STORED DATA:
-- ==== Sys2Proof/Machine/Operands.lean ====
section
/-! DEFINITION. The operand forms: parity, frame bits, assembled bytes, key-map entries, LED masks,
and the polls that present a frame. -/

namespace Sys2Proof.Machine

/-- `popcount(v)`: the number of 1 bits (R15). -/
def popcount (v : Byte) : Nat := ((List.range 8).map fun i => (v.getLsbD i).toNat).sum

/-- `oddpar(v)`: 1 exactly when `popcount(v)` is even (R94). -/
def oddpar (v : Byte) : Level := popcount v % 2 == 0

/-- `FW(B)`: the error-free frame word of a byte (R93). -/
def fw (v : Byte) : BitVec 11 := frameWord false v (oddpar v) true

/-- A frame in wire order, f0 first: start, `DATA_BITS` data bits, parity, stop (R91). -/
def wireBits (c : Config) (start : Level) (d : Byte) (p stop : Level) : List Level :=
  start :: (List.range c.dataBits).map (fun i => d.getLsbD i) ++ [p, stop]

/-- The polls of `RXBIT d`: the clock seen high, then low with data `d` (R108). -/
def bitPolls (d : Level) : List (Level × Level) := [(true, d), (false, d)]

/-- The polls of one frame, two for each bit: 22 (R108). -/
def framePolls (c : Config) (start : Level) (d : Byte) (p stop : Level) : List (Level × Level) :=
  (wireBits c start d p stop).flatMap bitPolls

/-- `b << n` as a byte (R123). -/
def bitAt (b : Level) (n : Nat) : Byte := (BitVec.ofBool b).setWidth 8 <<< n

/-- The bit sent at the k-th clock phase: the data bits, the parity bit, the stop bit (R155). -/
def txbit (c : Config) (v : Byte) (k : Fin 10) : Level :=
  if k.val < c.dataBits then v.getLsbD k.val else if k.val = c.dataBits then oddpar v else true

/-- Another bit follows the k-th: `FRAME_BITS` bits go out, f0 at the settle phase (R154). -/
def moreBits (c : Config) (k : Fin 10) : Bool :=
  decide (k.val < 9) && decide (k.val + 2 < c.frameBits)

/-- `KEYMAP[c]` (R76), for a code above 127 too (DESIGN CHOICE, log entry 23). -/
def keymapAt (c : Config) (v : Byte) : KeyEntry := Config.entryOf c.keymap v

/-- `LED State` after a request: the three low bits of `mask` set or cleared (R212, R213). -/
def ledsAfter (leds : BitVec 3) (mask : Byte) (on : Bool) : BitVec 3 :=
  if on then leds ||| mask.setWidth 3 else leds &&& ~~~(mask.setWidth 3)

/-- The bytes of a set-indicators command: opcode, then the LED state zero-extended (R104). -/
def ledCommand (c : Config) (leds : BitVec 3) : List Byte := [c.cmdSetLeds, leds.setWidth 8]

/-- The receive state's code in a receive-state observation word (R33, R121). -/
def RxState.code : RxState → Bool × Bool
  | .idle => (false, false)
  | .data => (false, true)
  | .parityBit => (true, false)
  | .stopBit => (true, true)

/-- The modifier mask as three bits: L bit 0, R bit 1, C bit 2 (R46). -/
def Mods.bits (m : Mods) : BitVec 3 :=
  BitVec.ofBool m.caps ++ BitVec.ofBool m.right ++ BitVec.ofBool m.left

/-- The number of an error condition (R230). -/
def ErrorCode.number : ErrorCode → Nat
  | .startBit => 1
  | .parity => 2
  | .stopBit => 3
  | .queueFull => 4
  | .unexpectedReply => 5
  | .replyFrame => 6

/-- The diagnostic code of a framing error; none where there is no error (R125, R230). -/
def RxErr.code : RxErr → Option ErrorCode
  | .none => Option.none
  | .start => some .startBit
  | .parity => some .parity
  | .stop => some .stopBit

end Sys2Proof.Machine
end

REQUIRED ACTION:
The sole response should be the count of lines in the material holding the string "leds".

EXERCISE SOLUTION:
3